**To do**
Every line in the records below between the one holding "case tsx =>" and the one holding "case inx =>", inclusive, is to be set down exactly; all other lines are to be left out.

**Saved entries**
··········
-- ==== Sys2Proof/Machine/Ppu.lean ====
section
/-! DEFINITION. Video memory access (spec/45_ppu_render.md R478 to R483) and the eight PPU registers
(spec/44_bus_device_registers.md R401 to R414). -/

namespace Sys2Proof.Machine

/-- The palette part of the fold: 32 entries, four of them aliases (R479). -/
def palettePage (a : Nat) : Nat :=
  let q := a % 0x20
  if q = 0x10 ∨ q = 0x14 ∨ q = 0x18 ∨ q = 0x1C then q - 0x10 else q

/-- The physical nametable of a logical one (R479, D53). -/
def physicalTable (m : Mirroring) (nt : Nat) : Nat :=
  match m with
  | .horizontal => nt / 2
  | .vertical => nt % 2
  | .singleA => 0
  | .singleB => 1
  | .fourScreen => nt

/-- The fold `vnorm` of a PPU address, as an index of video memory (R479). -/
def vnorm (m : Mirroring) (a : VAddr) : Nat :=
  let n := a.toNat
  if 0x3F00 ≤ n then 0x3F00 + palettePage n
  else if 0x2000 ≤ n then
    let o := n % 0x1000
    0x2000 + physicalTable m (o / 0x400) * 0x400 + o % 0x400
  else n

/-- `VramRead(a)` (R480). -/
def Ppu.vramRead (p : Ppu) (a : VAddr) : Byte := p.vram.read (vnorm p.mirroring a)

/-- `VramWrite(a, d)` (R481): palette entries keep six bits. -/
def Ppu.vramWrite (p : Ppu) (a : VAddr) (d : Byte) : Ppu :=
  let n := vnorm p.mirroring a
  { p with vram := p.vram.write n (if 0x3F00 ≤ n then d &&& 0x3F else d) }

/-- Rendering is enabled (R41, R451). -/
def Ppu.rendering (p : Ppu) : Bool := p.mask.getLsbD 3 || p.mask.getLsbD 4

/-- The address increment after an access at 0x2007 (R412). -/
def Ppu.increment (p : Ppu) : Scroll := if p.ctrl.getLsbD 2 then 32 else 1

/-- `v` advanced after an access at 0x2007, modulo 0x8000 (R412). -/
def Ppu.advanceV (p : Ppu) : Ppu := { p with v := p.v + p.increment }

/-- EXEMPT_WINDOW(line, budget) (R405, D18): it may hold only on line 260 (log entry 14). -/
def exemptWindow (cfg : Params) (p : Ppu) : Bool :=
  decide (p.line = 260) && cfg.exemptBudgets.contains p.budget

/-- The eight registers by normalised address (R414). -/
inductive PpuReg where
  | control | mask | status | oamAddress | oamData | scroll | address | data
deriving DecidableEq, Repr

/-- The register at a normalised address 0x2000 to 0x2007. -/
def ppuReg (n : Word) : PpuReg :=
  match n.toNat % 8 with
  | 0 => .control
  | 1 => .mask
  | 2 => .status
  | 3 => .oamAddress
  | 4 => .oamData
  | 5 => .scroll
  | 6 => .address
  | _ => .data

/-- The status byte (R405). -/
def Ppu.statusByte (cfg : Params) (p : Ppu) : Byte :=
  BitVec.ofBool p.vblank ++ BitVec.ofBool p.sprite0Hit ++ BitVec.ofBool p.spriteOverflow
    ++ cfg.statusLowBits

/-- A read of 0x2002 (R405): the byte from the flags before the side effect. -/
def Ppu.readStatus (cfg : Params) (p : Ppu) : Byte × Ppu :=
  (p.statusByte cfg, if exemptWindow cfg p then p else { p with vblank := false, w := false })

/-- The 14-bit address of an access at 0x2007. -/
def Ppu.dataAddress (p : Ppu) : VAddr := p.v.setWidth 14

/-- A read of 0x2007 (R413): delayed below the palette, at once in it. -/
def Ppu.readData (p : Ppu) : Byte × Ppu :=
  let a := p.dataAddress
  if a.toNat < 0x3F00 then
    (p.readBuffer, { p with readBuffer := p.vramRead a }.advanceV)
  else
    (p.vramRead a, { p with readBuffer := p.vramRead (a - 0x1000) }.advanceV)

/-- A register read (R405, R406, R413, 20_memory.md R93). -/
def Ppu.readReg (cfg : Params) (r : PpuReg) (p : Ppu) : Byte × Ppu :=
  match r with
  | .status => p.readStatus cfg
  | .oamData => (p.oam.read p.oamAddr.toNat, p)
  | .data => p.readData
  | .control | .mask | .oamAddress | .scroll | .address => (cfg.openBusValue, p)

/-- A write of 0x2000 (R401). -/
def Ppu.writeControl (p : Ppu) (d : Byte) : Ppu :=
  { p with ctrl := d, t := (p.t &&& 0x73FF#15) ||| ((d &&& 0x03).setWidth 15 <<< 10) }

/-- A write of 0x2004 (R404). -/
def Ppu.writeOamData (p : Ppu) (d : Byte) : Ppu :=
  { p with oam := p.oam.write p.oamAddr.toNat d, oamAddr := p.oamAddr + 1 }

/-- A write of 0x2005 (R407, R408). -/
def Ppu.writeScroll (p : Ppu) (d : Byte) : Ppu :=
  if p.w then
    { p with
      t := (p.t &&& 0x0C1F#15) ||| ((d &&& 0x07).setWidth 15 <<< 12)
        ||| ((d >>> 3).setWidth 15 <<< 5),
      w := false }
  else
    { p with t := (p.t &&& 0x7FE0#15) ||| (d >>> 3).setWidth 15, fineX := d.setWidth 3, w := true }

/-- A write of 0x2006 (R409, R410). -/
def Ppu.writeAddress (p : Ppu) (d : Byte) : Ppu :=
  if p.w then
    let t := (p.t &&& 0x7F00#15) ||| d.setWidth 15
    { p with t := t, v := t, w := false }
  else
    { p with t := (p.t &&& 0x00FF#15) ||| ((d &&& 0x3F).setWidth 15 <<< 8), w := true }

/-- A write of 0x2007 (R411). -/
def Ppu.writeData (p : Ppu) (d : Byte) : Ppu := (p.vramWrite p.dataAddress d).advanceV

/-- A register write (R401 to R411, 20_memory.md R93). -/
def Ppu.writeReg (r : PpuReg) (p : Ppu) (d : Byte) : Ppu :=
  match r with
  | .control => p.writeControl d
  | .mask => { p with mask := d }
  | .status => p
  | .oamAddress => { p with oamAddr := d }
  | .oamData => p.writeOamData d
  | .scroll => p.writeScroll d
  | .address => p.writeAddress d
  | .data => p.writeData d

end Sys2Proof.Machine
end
··········
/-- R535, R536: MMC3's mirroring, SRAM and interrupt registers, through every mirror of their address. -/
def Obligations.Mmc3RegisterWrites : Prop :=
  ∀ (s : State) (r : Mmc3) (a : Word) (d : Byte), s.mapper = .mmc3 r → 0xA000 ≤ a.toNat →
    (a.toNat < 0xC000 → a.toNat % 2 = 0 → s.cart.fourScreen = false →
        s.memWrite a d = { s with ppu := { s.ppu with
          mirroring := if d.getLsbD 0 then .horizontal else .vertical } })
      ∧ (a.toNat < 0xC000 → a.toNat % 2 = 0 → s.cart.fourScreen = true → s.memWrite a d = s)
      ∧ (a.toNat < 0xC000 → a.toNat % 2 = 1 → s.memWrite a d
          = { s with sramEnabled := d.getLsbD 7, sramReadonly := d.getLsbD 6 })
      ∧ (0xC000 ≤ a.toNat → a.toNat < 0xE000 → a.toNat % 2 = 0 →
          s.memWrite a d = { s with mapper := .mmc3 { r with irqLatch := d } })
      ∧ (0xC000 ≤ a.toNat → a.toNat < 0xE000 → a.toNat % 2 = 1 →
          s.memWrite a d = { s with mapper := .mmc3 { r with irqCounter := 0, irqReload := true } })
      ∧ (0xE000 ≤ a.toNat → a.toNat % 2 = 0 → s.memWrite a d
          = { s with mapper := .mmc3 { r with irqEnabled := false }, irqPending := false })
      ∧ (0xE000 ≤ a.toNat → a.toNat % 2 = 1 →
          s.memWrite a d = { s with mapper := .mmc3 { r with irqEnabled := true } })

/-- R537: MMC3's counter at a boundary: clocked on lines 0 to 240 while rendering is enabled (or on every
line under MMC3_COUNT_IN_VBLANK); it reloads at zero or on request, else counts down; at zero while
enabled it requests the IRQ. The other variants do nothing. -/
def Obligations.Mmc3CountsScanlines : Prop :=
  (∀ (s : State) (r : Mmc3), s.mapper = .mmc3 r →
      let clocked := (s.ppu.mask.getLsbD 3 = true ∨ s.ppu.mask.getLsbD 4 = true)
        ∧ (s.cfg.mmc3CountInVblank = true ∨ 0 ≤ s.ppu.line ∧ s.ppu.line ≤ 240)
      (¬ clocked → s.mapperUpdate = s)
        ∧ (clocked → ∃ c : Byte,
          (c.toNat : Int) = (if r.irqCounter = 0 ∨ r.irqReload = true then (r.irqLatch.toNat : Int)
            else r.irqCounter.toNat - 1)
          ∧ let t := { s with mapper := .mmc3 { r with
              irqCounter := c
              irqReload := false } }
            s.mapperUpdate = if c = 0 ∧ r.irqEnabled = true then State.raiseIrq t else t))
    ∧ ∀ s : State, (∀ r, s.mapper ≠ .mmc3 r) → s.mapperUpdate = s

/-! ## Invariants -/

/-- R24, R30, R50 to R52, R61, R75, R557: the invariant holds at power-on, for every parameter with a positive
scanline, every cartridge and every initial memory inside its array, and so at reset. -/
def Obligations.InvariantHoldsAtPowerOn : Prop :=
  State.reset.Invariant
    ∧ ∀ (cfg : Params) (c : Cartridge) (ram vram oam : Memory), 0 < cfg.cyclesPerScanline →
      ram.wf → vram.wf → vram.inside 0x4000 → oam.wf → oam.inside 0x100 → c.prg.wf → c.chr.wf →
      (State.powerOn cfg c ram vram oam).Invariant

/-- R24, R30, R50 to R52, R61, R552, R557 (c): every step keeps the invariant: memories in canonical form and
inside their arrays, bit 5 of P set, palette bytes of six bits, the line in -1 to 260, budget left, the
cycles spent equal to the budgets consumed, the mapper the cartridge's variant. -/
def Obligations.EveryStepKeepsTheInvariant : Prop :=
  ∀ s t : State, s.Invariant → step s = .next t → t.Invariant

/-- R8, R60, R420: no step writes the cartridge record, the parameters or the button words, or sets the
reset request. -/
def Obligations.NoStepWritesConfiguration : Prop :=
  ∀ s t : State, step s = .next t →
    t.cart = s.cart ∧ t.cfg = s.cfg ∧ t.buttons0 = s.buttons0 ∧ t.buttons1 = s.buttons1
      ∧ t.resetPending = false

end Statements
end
··········
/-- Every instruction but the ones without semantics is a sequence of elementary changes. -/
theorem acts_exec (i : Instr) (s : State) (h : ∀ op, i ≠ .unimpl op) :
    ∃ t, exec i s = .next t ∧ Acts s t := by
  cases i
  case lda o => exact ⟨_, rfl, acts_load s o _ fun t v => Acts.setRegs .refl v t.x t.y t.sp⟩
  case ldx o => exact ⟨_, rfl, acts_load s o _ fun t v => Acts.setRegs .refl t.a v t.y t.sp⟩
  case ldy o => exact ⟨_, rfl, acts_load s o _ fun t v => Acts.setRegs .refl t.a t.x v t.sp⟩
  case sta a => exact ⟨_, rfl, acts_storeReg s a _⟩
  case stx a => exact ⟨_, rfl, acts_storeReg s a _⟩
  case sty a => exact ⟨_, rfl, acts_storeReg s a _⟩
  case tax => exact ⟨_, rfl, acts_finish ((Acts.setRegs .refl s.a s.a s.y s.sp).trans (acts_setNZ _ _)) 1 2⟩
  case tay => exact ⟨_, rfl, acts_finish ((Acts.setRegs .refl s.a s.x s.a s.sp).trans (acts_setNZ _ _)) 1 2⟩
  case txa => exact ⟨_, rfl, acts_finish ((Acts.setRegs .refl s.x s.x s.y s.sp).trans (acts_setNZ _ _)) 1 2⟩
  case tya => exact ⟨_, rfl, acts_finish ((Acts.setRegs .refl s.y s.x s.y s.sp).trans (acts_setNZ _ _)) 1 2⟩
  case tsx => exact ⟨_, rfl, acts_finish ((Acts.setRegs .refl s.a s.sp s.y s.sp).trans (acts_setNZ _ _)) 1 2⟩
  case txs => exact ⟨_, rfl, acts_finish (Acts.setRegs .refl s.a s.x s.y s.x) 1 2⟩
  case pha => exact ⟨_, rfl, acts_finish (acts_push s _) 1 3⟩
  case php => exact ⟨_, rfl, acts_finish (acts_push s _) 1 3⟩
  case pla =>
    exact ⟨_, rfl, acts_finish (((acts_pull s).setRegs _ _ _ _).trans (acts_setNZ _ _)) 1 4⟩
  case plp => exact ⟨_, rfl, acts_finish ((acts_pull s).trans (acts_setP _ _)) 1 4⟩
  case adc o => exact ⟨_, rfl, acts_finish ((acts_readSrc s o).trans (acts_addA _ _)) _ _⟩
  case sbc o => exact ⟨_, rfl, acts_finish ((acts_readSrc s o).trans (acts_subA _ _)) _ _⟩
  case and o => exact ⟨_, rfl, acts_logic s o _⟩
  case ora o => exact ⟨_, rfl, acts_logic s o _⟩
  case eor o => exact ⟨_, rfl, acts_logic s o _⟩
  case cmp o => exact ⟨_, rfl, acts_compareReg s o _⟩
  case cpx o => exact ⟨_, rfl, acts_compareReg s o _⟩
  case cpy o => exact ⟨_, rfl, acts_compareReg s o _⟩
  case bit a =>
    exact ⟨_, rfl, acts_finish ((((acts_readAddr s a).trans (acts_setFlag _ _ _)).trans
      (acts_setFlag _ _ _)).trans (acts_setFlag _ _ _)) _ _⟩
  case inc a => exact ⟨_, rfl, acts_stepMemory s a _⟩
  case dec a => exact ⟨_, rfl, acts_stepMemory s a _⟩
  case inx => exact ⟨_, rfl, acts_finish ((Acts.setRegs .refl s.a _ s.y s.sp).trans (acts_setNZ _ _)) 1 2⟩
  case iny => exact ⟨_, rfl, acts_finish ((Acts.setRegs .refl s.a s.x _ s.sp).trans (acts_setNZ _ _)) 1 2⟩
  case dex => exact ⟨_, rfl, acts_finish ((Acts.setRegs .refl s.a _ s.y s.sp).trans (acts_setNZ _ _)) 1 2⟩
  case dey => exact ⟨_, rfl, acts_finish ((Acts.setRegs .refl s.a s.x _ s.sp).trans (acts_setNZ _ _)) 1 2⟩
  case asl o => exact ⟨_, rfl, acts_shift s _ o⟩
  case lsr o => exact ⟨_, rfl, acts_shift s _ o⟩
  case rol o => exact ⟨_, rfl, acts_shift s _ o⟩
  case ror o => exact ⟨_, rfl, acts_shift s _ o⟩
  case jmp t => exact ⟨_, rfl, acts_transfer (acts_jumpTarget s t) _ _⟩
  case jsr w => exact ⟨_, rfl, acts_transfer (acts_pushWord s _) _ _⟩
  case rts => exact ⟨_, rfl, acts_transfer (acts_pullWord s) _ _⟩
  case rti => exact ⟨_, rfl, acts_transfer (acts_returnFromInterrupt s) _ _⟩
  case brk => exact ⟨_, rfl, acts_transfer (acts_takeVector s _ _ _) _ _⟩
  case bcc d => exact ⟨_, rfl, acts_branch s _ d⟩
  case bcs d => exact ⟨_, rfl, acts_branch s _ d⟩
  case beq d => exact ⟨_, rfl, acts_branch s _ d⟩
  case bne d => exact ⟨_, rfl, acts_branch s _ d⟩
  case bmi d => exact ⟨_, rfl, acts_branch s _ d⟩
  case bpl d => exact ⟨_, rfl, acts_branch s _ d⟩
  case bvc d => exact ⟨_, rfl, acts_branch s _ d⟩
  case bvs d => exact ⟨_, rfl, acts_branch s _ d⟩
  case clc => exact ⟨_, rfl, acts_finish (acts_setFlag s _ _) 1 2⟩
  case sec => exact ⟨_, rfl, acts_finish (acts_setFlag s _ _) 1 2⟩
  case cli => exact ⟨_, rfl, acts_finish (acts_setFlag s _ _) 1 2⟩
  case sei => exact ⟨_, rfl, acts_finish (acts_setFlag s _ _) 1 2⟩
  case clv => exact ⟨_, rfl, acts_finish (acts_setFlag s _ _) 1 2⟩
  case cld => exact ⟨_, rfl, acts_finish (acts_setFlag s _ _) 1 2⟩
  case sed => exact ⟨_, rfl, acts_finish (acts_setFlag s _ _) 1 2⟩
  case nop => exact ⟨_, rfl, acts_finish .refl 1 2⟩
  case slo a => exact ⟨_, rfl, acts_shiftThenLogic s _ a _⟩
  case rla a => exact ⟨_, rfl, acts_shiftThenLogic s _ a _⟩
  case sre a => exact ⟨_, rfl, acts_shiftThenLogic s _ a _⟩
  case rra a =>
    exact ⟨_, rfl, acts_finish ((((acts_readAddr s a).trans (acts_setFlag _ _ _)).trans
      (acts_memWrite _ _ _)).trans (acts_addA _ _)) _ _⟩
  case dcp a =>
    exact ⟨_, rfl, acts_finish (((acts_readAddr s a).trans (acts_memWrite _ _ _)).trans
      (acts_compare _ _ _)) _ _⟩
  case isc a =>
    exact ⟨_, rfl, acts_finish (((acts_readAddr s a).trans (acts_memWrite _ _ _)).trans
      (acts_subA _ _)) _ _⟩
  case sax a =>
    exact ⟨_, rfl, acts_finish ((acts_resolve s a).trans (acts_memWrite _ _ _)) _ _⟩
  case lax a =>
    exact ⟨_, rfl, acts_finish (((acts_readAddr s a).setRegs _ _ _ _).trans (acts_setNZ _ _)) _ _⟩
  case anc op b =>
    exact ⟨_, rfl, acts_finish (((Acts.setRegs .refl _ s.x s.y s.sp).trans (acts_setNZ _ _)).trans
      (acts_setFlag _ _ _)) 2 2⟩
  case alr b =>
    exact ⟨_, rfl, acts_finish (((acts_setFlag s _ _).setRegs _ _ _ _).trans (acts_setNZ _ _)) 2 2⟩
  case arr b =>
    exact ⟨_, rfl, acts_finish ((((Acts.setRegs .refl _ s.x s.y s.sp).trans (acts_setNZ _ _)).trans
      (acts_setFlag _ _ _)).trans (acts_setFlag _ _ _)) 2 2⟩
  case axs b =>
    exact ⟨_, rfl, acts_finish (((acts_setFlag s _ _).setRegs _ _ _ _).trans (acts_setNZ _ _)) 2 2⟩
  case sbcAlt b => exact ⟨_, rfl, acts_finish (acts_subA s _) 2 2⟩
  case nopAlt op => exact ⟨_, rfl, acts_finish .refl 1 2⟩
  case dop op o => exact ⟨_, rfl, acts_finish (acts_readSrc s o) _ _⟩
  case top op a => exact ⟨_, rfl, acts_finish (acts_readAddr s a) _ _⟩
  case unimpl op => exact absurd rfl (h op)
··········
**Result for this exercise**
  case tsx => exact ⟨_, rfl, acts_finish ((Acts.setRegs .refl s.a s.sp s.y s.sp).trans (acts_setNZ _ _)) 1 2⟩
  case txs => exact ⟨_, rfl, acts_finish (Acts.setRegs .refl s.a s.x s.y s.x) 1 2⟩
  case pha => exact ⟨_, rfl, acts_finish (acts_push s _) 1 3⟩
  case php => exact ⟨_, rfl, acts_finish (acts_push s _) 1 3⟩
  case pla =>
    exact ⟨_, rfl, acts_finish (((acts_pull s).setRegs _ _ _ _).trans (acts_setNZ _ _)) 1 4⟩
  case plp => exact ⟨_, rfl, acts_finish ((acts_pull s).trans (acts_setP _ _)) 1 4⟩
  case adc o => exact ⟨_, rfl, acts_finish ((acts_readSrc s o).trans (acts_addA _ _)) _ _⟩
  case sbc o => exact ⟨_, rfl, acts_finish ((acts_readSrc s o).trans (acts_subA _ _)) _ _⟩
  case and o => exact ⟨_, rfl, acts_logic s o _⟩
  case ora o => exact ⟨_, rfl, acts_logic s o _⟩
  case eor o => exact ⟨_, rfl, acts_logic s o _⟩
  case cmp o => exact ⟨_, rfl, acts_compareReg s o _⟩
  case cpx o => exact ⟨_, rfl, acts_compareReg s o _⟩
  case cpy o => exact ⟨_, rfl, acts_compareReg s o _⟩
  case bit a =>
    exact ⟨_, rfl, acts_finish ((((acts_readAddr s a).trans (acts_setFlag _ _ _)).trans
      (acts_setFlag _ _ _)).trans (acts_setFlag _ _ _)) _ _⟩
  case inc a => exact ⟨_, rfl, acts_stepMemory s a _⟩
  case dec a => exact ⟨_, rfl, acts_stepMemory s a _⟩
  case inx => exact ⟨_, rfl, acts_finish ((Acts.setRegs .refl s.a _ s.y s.sp).trans (acts_setNZ _ _)) 1 2⟩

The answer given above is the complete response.